%%

/-! ### Threads, registers and windows of a warp -/

/-- A program counter packet.word (R104). -/
structure Pc where
  packet : Word
  word : Nat
deriving DecidableEq, Repr

/-- A thread: its program counter, and whether it has not executed `EXIT` (R12). -/
structure Thread where
  pc : Pc
  live : Bool
deriving DecidableEq, Repr

/-- An open loop level: start packet, end packet, remaining count (R135). -/
structure Loop where
  start : Word
  stop : Word
  count : Word
deriving DecidableEq, Repr

/-- A value that was shifted into `y` of one lane (R18, R31): the value, the clock from which it is there, the load that
still owes it, and whether the checking scoreboard marks it. -/
structure YPos where
  val : DWord
  due : Nat
  load : Option Nat
  chk : Bool
deriving DecidableEq, Repr

/-- Flags and saturation bits that a word sets at the end of its latency (R153, R133). -/
structure Sticky where
  due : Nat
  sat : LaneMask
  fflags : Word
deriving DecidableEq, Repr

/-- The open chain of an accumulator (R228): its type once a step fixed it, and each quarter's count of steps. -/
structure Chain where
  ty : Option Nat
  steps : List Nat
deriving DecidableEq, Repr

/-- The restorable state of a warp (R17, R23, R319). `y` lists each lane's shifted values, the newest first: position `n` is
the `n`-th, and those behind the four positions are kept while an early read can still return them (R31). `q` and `p` rows, `s` registers and iterator records that are
not listed hold their launch values. `iters` lists the valid records in the layout of R234; `sup2` the threads that
issue the first word of a pair alone after an `RFT` (R399). -/
structure Regs where
  threads : Lanes Thread
  q : Rows
  y : Lanes (List YPos)
  s : SMap Word
  p : SMap LaneSet
  loops : List Loop
  iters : SMap (BitVec 512)
  tile : Nat
  sat : LaneMask
  fflags : Word
  rc : Word
  mshift : Word
  phase : Word
  sticky : List Sticky
  chains : SMap Chain
  sup2 : LaneSet
deriving DecidableEq, Repr

/-- A register whose latest result is still in flight (R361): `q`, `v` and `p` rows and `s` registers. -/
inductive MarkDst where
  | q (n : Nat)
  | v (n : Nat)
  | p (n : Nat)
  | s (n : Nat)
deriving DecidableEq, Repr

/-- A result in flight: where it goes, in which lanes, from which clock it is there, what the register held before its
word, whether the checking scoreboard marks it, and the word's window (R327, R361, R362). -/
structure Mark where
  dst : MarkDst
  lanes : LaneSet
  due : Nat
  old : Lanes Word
  chk : Bool
  win : Nat
deriving DecidableEq, Repr

/-- Where a translated address leads (R72, R74): a byte of device memory at a 52-bit physical address, of a core's
array, of host memory, of the device's own registers, of a host MMIO page. -/
inductive Loc where
  | mem (pa : Nat)
  | scratch (core off : Nat)
  | host (pa : Nat)
  | mmio (off : Nat)
  | hostMmio (pa : Nat)
deriving DecidableEq, Repr

/-- A buffered store of an uncommitted window (R185): where, what, and the virtual address it was made at. -/
structure StoreEv where
  loc : Loc
  data : List Byte
  va : Nat
  sync : Bool
deriving DecidableEq, Repr

/-- A slot that a window reserved or took, so that a rollback can return it (R216). -/
structure RingOp where
  handle : Nat
  slot : Nat
  taken : Bool
deriving DecidableEq, Repr

/-- A recorded guard touch (R76): scratchpad bank, byte offset, count. -/
structure GuardTouch where
  bank : Nat
  offset : Nat
  count : Nat
deriving DecidableEq, Repr

/-- An uncommitted window (R316 to R322): its serial number, the checkpoint, the shadow of `v` registers, the distinct `v`
registers written and the other counts of R318, the read set and the pages it was read through, the buffered stores, slots
taken, entries made, touches. -/
structure Window where
  serial : Nat
  ck : Regs
  vOld : Rows
  vregs : List Nat
  isClosed : Bool
  accesses : Nat
  words : Nat
  reads : List Gran
  pages : List Nat
  stores : List StoreEv
  ringOps : List RingOp
  entries : List Nat
  touch : Option GuardTouch
  streak : Nat
  steady : Bool
  updates : List (Nat × List Nat)
deriving DecidableEq, Repr

/-- One lane of an atomic word (R193 to R196): where it acts, its operation code and m, its operands. -/
structure AtomReq where
  lane : Nat
  va : Nat
  loc : Loc
  code : Nat
  m : Nat
  x : Nat
  y : Nat
deriving DecidableEq, Repr

/-- What a load-scoreboard mark waits for (R182, R205, R213, R276). A `WAITCNT` keeps how many buffered stores of its window
precede it, an atomic word its lanes that have not acted: those at a peer with their number `away`, and those to come (R80). -/
inductive LoadKind where
  | data
  | hostMmio (size : Nat)
  | waitcnt (target : Word) (off stores : Nat)
  | slot (handle : Nat) (room : Bool)
  | status (remaining : Nat)
  | remote (size away : Nat) (rest : List AtomReq)
deriving DecidableEq, Repr

/-- A load-scoreboard mark: the `q` registers it holds for the whole warp, the lanes it will write, the window of the
word, what it waits for, the clock before which its values cannot be there (R186), and the registers that the second word of
its pair wrote, with the lanes in which its own value is discarded (R32). -/
structure PendLoad where
  id : Nat
  regs : List Nat
  lanes : LaneSet
  win : Nat
  kind : LoadKind
  due : Nat
  lost : List (Nat × LaneSet)
deriving DecidableEq, Repr

/-- The traps of R394. -/
inductive TrapKind where
  | illegalInstruction | illegalOperand | illegalPairing | stallShort | snanUse | misaligned | pageFault | protection
  | barrierMask | barrierLevel | atomicEmulate | labelRange | bufferMisuse | loopNest | software | svc
  | guardTouch | softError | engineFault
deriving DecidableEq, Repr

/-- A raised trap with its cause fields (R394, R395, R397). With `table` it is none: the word waits for that line of a page table
(R403). -/
structure Trap where
  kind : TrapKind
  aux : Nat := 0
  w2 : Bool := false
  eng : Bool := false
  lane : Nat := 0
  amask : LaneMask := 0
  va : DWord := 0
  pattern : Word := 0
  akind : Nat := 0
  queue : Nat := 0
  reason : Nat := 0
  count : Nat := 0
  fid : Nat := 0
  elem : Nat := 0
  poison : Word := 0
  table : Option Nat := none
deriving DecidableEq, Repr

/-- Why a live warp does not issue (R11). A `commit`, `line` or `becalmed` word issues again when the wait ends, and so
does the word of a `drain` that has not acted; a `slot` word has acted. In a `pair` the first word has issued and the irrevocable second word
acts when their window commits (R107, R329); it reads the registers as they stood `before` the pair (R32). -/
inductive Wait where
  | commit
  | pair (pc : Pc) (lanes : LaneSet) (before : Regs)
  | line (g : Gran)
  | becalmed (dev : Nat)
  | slot (load : Nat)
  | drain (entries : List Nat)
deriving DecidableEq, Repr

/-- What a member's `.arrive` at a level left for its `.wait` (R207, R208): the instance it joined while that is open, or
how the instance ended. -/
inductive BarMark where
  | joined (inst : Nat)
  | completed
  | poisoned
deriving DecidableEq, Repr

/-- Lanes of a warp that wait in a `BAR` (R207): the instance, none once it has completed; the word where they stand; the mode of the
warp; the issue cycle of their `BAR`, and the word at which the first lanes of that issue went on, whose crossing counts for them
all (R136). The warp's other lanes run on. -/
structure BarWait where
  inst : Option Nat
  level : Nat
  pc : Pc
  lanes : LaneSet
  super : Bool
  issue : Nat
  next : Option Pc
deriving DecidableEq, Repr

/-- Why a warp is stopped for good or for a save (R398, R408, R453). -/
inductive Halt where
  | doubleFault | abort | preempt
deriving DecidableEq, Repr

/-- A node of a row's tree stack (R255): level, index, and its value in each of the 16 columns, none where absent. -/
structure TreeNode where
  level : Nat
  index : Nat
  cols : List (Option DWord)
deriving DecidableEq, Repr

/-- A warp in its slot. Identity (R22), counters that rollback keeps (R327), the `v` file and the accumulators,
results in flight, the load scoreboard, windows, and why it does not issue. In the handler, `wasLive` are the threads that
were live at its entry and `late` the results (`q` register, lane, value) that arrived since. `arrivals` are the clocks before
which a word cannot have a loaded `q` register, with the load's window (R186), `crossed` the start packets of long loops that wait for fetch (R367). -/
structure Warp where
  launch : Nat
  block : Nat
  index : Nat
  age : Nat
  ctx : Nat
  code : DWord
  regCount : Nat
  regs : Regs
  v : Rows
  acc : Rows
  trees : SMap (List TreeNode)
  sbchk : Bool
  super : Bool
  trapinfo : Word
  rollbacks : Word
  clk : Nat
  start : Nat
  fFree : Nat
  marks : List Mark
  loads : List PendLoad
  nextLoad : Nat
  windows : List Window
  nextWindow : Nat
  streak : Nat
  nextSteady : Bool
  guard : Option GuardTouch
  pending : Option Trap
  wait : Option Wait
  halt : Option Halt
  pop : Lanes Nat
  since : Lanes Nat
  issues : Nat
  regrouped : Bool
  promoted : LaneSet
  yielded : LaneSet
  waits : Nat
  urgent : Bool
  yieldClock : Bool
  triggered : LaneSet
  arrived : SMap BarMark
  laneArrived : SMap BarMark
  barred : List BarWait
  wasLive : LaneSet
  late : List (Nat × Nat × Word)
  arrivals : List (Nat × Nat × Nat)
  crossed : List (Pc × Nat)
  soft : Option (Nat × Word)
  declares : Nat := 0
deriving DecidableEq, Repr

/-! ### Blocks, rings, barriers, launches -/

/-- One slot of a ring (R216): free (all false), reserved by `owner`, published, filled; `returned` marks a free slot
behind the producer pointer; the takers that took it and those that released it. An owner or taker is a warp
(core × 64 + slot) or an engine entry (2 ^ 20 + entry number). -/
structure Slot where
  reserved : Bool
  published : Bool
  filled : Bool
  returned : Bool
  owner : Nat
  takers : List Nat
  released : List Nat
  order : Nat
deriving DecidableEq, Repr

/-- A configured buffer handle of a block (R214 to R216): `fill` is the next slot to become filled, `seq` numbers the
reservations and fillings of its slots. -/
structure Ring where
  base : Nat
  size : Nat
  rel : Nat
  prod : Nat
  cons : Nat
  fill : Nat
  slots : List Slot
  seq : Nat
deriving DecidableEq, Repr

/-- A resident or ended block (R8, R141): its place, its scratchpad range in the core's array, its allocations (R189),
its rings, the `CPYM` deliveries held for it (R221), the warps that have exited. `ended` once its resources are free, `away` while it is
saved and holds no room on its core. -/
structure Block where
  launch : Nat
  index : Nat
  core : Nat
  base : Nat
  size : Nat
  hstatic : Nat
  warps : Nat
  allocs : List (Nat × Nat)
  rings : SMap Ring
  exited : List Nat
  inbound : List Nat
  triggers : Nat
  ended : Bool
  away : Bool
deriving DecidableEq, Repr

/-- An open barrier instance (R206 to R208): level, group (a warp, a block, or a group of units), launch, membership
mask, and the members that have arrived, in order (lanes at level 1, warp indices at level 2, warps of blocks above). -/
structure BarInst where
  level : Nat
  group : Nat
  launch : Nat
  mask : Nat
  arrived : List Nat
deriving DecidableEq, Repr

/-- A scheduler access that waits on an outstanding fault, or a status or counter write to come (R452, R379). -/
inductive SchedWrite where
  | status (value : Nat)
  | counter (va : DWord)
deriving DecidableEq, Repr

/-- A launch whose record the scheduler has read (R377 to R386): the record's address and its 128 bytes, its placement
entries, its context, its queue, whether it started, which blocks are placed (those on other devices with device and core) or
have ended, the blocks on other devices whose threads have triggered, whether its trigger count was added, writes still owed and
the fault that holds them. Where the scheduler of another device placed blocks here, `home` names it and its launch. -/
structure Launch where
  va : DWord
  record : BitVec 1024
  ctx : Nat
  queue : Nat
  startable : Bool
  started : Bool
  placed : List Nat
  remotePlaced : List (Nat × Nat)
  ended : List Nat
  remoteTriggered : List Nat
  home : Option (Nat × Nat)
  places : List Nat
  tcounted : Bool
  writes : List SchedWrite
  owedFault : Option Nat
  complete : Bool
deriving DecidableEq, Repr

%%

## ASSIGNMENT
Above are the records; print exactly the lines from the line with "rings : SMap Ring" to the line with "entries, its context, its", including both, and nothing else.

## OUTPUT FOR THIS EXERCISE
  rings : SMap Ring
  exited : List Nat
  inbound : List Nat
  triggers : Nat
  ended : Bool
  away : Bool
deriving DecidableEq, Repr

/-- An open barrier instance (R206 to R208): level, group (a warp, a block, or a group of units), launch, membership
mask, and the members that have arrived, in order (lanes at level 1, warp indices at level 2, warps of blocks above). -/
structure BarInst where
  level : Nat
  group : Nat
  launch : Nat
  mask : Nat
  arrived : List Nat
deriving DecidableEq, Repr

/-- A scheduler access that waits on an outstanding fault, or a status or counter write to come (R452, R379). -/
inductive SchedWrite where
  | status (value : Nat)
  | counter (va : DWord)
deriving DecidableEq, Repr

/-- A launch whose record the scheduler has read (R377 to R386): the record's address and its 128 bytes, its placement
entries, its context, its queue, whether it started, which blocks are placed (those on other devices with device and core) or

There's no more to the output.